Aide d’urgence | Le défi des soins aux déboutés de l’asile. Soigner la personne et sa dignité

L’aide psychologique aux personnes migrantes repose à la fois sur la nécessité de soins, mais également de réinscription dans un monde de liens et de sens. La guerre, l’exil, la migration par les pertes et les changements qu’ils occasionnent affectent le bien-être des personnes qui doivent se reconstruire et donner un sens à leur existence.
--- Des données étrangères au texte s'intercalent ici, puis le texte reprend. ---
-- ==== Sys2Proof/Laws/Good.lean ====
section
/-! SUPPORT. What a command keeps of the module (the canonical form of its registers, its VF pages, HBM's bytes and its
table of tiles; the queue of commands), and the steps that every such proof is made of. -/

namespace Sys2Proof.Machine

/-- The table of tiles is canonical, and so is every tile in it. -/
structure TilesOk (m : SMap Tile) : Prop where
  wf : SMap.wf m (fun _ => Tile.fresh) = true
  each : ∀ q ∈ m, q.2.Ok

theorem TilesOk.nil : TilesOk [] := ⟨rfl, fun _ h => by cases h⟩

theorem TilesOk.put {m : SMap Tile} (h : TilesOk m) (p : Nat) {t : Tile} (ht : t.Ok) :
    TilesOk (SMap.put m p t Tile.fresh) := by
  refine ⟨SMap.wf_put0 m (fun _ => Tile.fresh) p t _ rfl h.wf, fun q hq => ?_⟩
  rcases SMap.mem_put m p t _ q hq with e | e
  · subst e; exact ht
  · exact h.each q e

theorem TilesOk.get {m : SMap Tile} (h : TilesOk m) (p : Nat) : (SMap.getD m p Tile.fresh).Ok := by
  unfold SMap.getD
  cases hf : SMap.find m p with
  | none => exact Tile.fresh_ok
  | some t => exact h.each _ (SMap.mem_of_find m p t hf)

/-- The queue is `cq`, and the maps of the module are canonical. -/
structure State.Good (s : State) (cq : List Instr) : Prop where
  pend : s.pending = cq
  regs : SMap.wf s.regs moduleReset = true
  vf : SMap.wf s.vf (fun _ => 0) = true
  mem : SMap.wf s.hbm.mem (fun _ => 0) = true
  tiles : TilesOk s.tiles

variable {cq : List Instr}

/-- The same of the queue and the maps themselves. -/
structure GoodMaps (q p : List Instr) (r v : SMap Word) (m : SMap (BitVec 8)) (t : SMap Tile) : Prop where
  pend : p = q
  regs : SMap.wf r moduleReset = true
  vf : SMap.wf v (fun _ => 0) = true
  mem : SMap.wf m (fun _ => 0) = true
  tiles : TilesOk t

theorem State.good_lit {s : State} (h : GoodMaps cq s.pending s.regs s.vf s.hbm.mem s.tiles) : s.Good cq :=
  ⟨h.pend, h.regs, h.vf, h.mem, h.tiles⟩

theorem State.Good.maps {s : State} (h : s.Good cq) : GoodMaps cq s.pending s.regs s.vf s.hbm.mem s.tiles :=
  ⟨h.pend, h.regs, h.vf, h.mem, h.tiles⟩

theorem GoodMaps.setRegs {q p : List Instr} {r r' v : SMap Word} {m : SMap (BitVec 8)} {t : SMap Tile}
    (h : GoodMaps q p r v m t) (hr : SMap.wf r moduleReset = true → SMap.wf r' moduleReset = true) :
    GoodMaps q p r' v m t := ⟨h.pend, hr h.regs, h.vf, h.mem, h.tiles⟩

theorem GoodMaps.setVf {q p : List Instr} {r v v' : SMap Word} {m : SMap (BitVec 8)} {t : SMap Tile}
    (h : GoodMaps q p r v m t) (hv : SMap.wf v (fun _ => 0) = true → SMap.wf v' (fun _ => 0) = true) :
    GoodMaps q p r v' m t := ⟨h.pend, h.regs, hv h.vf, h.mem, h.tiles⟩

theorem GoodMaps.setMem {q p : List Instr} {r v : SMap Word} {m m' : SMap (BitVec 8)} {t : SMap Tile}
    (h : GoodMaps q p r v m t) (hm : SMap.wf m (fun _ => 0) = true → SMap.wf m' (fun _ => 0) = true) :
    GoodMaps q p r v m' t := ⟨h.pend, h.regs, h.vf, hm h.mem, h.tiles⟩

theorem GoodMaps.noTiles {q p : List Instr} {r v : SMap Word} {m : SMap (BitVec 8)} {t : SMap Tile}
    (h : GoodMaps q p r v m t) : GoodMaps q p r v m [] := ⟨h.pend, h.regs, h.vf, h.mem, TilesOk.nil⟩

theorem State.good_cut {s : State} {G : Prop} (h : s.Good cq) (k : s.Good cq → G) : G := k h

theorem State.good_ite {c : Prop} [Decidable c] {a b : State} (ha : c → a.Good cq) (hb : ¬ c → b.Good cq) :
    (if c then a else b).Good cq := by
  split
  · exact ha ‹_›
  · exact hb ‹_›

theorem State.good_snd {α : Type} {p : α × State} {a : α} {s : State} (e : p = (a, s)) (h : p.2.Good cq) : s.Good cq := by
  subst e; exact h

theorem State.good_fst {α : Type} {p : State × α} {a : α} {s : State} (e : p = (s, a)) (h : p.1.Good cq) : s.Good cq := by
  subst e; exact h

theorem State.good_mid {α β : Type} {p : α × State × β} {a : α} {b : β} {s : State} (e : p = (a, s, b))
    (h : p.2.1.Good cq) : s.Good cq := by
  subst e; exact h

theorem State.good_trd {α β : Type} {p : α × β × State} {a : α} {b : β} {s : State} (e : p = (a, b, s))
    (h : p.2.2.Good cq) : s.Good cq := by
  subst e; exact h

theorem State.good_fth {α β γ : Type} {p : α × β × γ × State} {a : α} {b : β} {c : γ} {s : State} (e : p = (a, b, c, s))
    (h : p.2.2.2.Good cq) : s.Good cq := by
  subst e; exact h

theorem State.good_foldl {α : Type} (f : State → α → State) (l : List α) (s : State)
    (hf : ∀ s a, s.Good cq → (f s a).Good cq) (h : s.Good cq) : (l.foldl f s).Good cq := by
  induction l generalizing s with
  | nil => exact h
  | cons a l ih => exact ih _ (hf s a h)

theorem State.good_foldl_fst {α β : Type} (f : State × β → α → State × β) (l : List α) (p : State × β)
    (hf : ∀ p a, p.1.Good cq → (f p a).1.Good cq) (h : p.1.Good cq) : (l.foldl f p).1.Good cq := by
  induction l generalizing p with
  | nil => exact h
  | cons a l ih => exact ih _ (hf p a h)

theorem State.good_foldl_snd {α β : Type} (f : β × State → α → β × State) (l : List α) (p : β × State)
    (hf : ∀ p a, p.2.Good cq → (f p a).2.Good cq) (h : p.2.Good cq) : (l.foldl f p).2.Good cq := by
  induction l generalizing p with
  | nil => exact h
  | cons a l ih => exact ih _ (hf p a h)

theorem SMap.clear_wf {α : Type} [DecidableEq α] (m : SMap α) (d : Nat → α) (lo hi : Nat) (h : SMap.wf m d = true) :
    SMap.wf (SMap.clear m lo hi) d = true := SMap.wf_filter m d _ h

theorem SMap.foldl_wf {α β : Type} [DecidableEq α] (f : SMap α → β → SMap α) (l : List β) (m : SMap α) (d : Nat → α)
    (hf : ∀ m b, SMap.wf m d = true → SMap.wf (f m b) d = true) (h : SMap.wf m d = true) :
    SMap.wf (l.foldl f m) d = true := by
  induction l generalizing m with
  | nil => exact h
  | cons a l ih => exact ih _ (hf m a h)

theorem State.put_good (s : State) (f : RF) (v : Nat) (h : s.Good cq) : (s.put f v).Good cq :=
  State.good_lit (h.maps.setRegs fun h => rput_wf _ _ _ _ h)

theorem State.setWord_good (s : State) (a : Nat) (v : Word) (h : s.Good cq) : (s.setWord a v).Good cq :=
  State.good_lit (h.maps.setRegs fun h => rset_wf _ _ _ _ h)

theorem State.reach_good (s : State) (n : Nat) (h : s.Good cq) : (s.reach n).Good cq :=
  State.good_lit (h.maps.setRegs fun h => CSet.event_wf _ _ _ _ _ (CSet.event_wf _ _ _ _ _ h))

theorem State.tile_ok {s : State} (h : s.Good cq) (p : Nat) : (s.tile p).Ok := h.tiles.get p

theorem State.setTile_good (s : State) (p : Nat) (t : Tile) (ht : t.Ok) (h : s.Good cq) : (s.setTile p t).Good cq :=
  State.good_lit ⟨h.pend, h.regs, h.vf, h.mem, h.tiles.put p ht⟩

/-! Commands. -/

/-- What a command leaves, when it leaves a next state. -/
def Keeps (r : Host.Outcome State Fault Refusal) (cq : List Instr) : Prop := ∀ u, r = .next u → u.Good cq

theorem Keeps.next {s : State} (h : s.Good cq) : Keeps (.next s) cq := fun u e => by cases e; exact h

theorem Keeps.refused (r : Refusal) : Keeps (.refused r) cq := fun u e => by cases e

theorem Keeps.ite {c : Prop} [Decidable c] {a b : Host.Outcome State Fault Refusal} (ha : Keeps a cq) (hb : Keeps b cq) :
    Keeps (if c then a else b) cq := by
  split
  · exact ha
  · exact hb

end Sys2Proof.Machine
end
Jean-Claude Métraux, pédopsychiatre et cofondateur d’Appartenances, parle d’un triple deuil à surmonter: deuil de Soi (perte de celui que j’étais, que je voulais devenir), deuil de Toi (perte de mon environnement objets et personnes), deuil de sens (perte de mes appartenances). Si les ressources propres à l’individu et à son entourage sont essentielles à l’accomplissement de cette tâche, l’environnement social l’est également. Ainsi, les durcissements successifs de la loi sur l’asile dont la finalité est de rendre la Suisse moins attractive, de même que le discours ambiant à l’égard des demandeurs d’asile qui en découle, ont un impact énorme sur les possibilités de surmonter ces deuils. Précarité et exclusion sociale deviennent trop souvent les conséquences d’une telle politique. L’équilibre psychique déjà en pleine reconstruction est alors malheureusement très durement touché.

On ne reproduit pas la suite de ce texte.